┌─ RAW DATA

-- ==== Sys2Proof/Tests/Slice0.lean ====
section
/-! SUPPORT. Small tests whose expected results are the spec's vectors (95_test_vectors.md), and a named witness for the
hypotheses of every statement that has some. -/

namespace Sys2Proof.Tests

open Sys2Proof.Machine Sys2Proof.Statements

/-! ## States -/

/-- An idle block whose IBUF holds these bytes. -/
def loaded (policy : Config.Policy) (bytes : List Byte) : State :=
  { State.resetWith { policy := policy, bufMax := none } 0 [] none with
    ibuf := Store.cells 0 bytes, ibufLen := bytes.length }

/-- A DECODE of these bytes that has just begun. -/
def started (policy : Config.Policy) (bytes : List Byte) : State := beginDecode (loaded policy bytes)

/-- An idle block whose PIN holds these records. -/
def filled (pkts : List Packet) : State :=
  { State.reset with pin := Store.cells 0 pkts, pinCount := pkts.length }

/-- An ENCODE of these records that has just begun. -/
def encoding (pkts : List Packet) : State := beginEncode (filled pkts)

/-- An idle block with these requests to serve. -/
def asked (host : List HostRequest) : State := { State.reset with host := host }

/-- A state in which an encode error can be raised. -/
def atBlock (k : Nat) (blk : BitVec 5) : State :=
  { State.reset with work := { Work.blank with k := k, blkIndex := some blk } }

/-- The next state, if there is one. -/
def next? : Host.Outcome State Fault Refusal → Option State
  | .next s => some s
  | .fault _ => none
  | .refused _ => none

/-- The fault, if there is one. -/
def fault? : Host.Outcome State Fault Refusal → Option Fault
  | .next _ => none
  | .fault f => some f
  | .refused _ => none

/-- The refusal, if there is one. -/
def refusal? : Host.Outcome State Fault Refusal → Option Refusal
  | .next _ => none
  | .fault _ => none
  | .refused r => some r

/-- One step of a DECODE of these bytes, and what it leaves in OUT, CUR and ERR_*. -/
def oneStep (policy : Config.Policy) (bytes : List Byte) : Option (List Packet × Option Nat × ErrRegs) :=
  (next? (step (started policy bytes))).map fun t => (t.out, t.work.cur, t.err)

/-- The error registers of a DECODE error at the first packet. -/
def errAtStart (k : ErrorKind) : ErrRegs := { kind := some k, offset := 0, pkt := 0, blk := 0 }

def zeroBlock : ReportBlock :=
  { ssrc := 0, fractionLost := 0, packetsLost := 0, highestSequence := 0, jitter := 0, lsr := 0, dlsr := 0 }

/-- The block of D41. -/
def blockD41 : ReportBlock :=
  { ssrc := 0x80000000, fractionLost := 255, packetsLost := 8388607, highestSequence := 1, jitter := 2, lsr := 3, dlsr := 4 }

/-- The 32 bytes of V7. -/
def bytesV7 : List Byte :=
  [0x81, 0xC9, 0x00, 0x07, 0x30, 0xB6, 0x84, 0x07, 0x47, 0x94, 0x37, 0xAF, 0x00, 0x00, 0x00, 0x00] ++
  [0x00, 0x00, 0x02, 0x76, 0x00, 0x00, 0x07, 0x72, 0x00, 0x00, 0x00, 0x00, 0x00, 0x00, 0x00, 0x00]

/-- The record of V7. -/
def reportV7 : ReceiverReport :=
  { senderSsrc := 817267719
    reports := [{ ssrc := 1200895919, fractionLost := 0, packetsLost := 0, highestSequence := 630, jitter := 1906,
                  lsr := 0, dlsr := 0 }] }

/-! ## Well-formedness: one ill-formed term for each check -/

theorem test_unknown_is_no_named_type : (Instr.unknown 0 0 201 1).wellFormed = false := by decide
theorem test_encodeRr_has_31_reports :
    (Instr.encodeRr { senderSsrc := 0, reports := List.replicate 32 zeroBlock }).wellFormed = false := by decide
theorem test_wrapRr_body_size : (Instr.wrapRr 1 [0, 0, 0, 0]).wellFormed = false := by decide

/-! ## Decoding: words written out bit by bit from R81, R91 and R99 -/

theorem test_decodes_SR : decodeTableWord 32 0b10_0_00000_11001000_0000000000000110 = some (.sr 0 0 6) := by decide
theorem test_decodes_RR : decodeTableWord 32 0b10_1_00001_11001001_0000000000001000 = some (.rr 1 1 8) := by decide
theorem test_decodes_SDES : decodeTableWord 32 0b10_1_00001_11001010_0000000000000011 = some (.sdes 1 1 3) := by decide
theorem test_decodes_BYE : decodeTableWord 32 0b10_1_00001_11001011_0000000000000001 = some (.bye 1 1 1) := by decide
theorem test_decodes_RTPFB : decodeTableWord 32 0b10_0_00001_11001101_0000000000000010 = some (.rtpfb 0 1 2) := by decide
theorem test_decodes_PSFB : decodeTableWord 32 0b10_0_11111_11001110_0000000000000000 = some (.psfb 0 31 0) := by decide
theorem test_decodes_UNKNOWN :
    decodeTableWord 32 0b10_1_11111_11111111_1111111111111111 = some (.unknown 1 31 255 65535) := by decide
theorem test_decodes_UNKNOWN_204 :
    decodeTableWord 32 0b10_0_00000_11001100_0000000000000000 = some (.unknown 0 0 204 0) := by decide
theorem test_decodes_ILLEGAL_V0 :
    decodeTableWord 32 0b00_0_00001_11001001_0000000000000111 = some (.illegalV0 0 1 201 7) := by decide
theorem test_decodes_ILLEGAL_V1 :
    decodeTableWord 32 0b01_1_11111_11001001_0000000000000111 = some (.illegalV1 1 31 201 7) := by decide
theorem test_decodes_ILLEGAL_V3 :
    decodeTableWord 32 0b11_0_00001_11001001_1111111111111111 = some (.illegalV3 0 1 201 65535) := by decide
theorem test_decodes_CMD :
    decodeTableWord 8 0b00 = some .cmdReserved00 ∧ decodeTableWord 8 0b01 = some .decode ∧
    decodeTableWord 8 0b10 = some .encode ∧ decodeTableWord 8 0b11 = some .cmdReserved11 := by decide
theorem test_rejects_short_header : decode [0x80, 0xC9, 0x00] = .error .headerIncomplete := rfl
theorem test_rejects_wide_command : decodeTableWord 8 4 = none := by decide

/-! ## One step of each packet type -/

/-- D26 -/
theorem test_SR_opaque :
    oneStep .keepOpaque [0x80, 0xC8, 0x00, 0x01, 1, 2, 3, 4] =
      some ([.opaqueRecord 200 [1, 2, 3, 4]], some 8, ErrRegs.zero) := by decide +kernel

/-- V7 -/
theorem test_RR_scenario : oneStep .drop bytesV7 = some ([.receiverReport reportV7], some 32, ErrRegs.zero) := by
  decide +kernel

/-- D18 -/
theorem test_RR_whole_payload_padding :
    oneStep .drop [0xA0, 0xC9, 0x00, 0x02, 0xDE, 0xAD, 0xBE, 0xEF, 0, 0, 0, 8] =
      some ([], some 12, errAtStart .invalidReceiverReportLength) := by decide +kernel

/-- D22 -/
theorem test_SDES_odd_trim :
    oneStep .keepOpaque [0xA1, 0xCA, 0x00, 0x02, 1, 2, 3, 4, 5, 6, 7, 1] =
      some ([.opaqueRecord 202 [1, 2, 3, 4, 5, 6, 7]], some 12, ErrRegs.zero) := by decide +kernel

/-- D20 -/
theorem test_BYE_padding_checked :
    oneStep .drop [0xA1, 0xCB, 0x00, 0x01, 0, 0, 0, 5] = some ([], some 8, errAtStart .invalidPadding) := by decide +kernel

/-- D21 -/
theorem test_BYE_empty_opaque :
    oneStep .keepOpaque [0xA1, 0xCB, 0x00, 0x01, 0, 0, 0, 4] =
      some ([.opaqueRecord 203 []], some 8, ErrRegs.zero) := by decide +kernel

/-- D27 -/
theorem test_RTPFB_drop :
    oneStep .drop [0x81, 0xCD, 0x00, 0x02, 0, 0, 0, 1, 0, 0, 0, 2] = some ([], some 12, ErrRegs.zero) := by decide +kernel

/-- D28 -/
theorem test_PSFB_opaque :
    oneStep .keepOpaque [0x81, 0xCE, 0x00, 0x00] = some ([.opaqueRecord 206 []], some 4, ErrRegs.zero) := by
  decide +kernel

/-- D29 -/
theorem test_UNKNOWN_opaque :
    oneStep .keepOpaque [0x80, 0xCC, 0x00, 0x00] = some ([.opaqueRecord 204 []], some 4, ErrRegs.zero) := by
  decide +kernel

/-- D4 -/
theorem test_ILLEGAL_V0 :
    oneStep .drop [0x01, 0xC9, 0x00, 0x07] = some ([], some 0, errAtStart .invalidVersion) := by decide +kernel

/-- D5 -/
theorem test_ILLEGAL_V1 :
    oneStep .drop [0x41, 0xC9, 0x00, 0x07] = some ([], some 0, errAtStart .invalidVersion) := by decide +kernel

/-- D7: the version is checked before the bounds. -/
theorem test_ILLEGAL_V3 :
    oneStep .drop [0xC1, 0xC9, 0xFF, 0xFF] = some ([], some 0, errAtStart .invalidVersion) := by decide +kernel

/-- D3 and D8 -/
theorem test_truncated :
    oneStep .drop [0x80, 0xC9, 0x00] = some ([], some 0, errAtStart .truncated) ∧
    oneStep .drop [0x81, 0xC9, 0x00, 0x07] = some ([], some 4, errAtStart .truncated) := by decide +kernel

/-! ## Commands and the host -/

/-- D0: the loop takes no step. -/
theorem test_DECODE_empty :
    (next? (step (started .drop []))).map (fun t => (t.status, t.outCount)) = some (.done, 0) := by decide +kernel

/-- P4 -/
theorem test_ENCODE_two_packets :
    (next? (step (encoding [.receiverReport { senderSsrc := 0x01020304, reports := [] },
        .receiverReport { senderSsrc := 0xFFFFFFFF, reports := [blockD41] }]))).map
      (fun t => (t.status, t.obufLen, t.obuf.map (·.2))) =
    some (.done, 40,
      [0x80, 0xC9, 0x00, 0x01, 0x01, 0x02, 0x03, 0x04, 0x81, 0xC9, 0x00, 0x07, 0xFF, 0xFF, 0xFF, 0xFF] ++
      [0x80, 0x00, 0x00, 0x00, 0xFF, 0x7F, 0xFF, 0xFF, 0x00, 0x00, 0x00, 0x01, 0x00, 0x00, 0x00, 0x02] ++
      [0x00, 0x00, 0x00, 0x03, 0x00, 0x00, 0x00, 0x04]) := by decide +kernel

└─

- _WORK REQUIRED_: The response must hold only the lines above from the line with "open Sys2Proof.Machine Sys2Proof.Statements" through the line with "[] none with", each copied exactly, both ends kept.

- _RESPONSE BELOW_:
open Sys2Proof.Machine Sys2Proof.Statements

/-! ## States -/

/-- An idle block whose IBUF holds these bytes. -/
def loaded (policy : Config.Policy) (bytes : List Byte) : State :=
  { State.resetWith { policy := policy, bufMax := none } 0 [] none with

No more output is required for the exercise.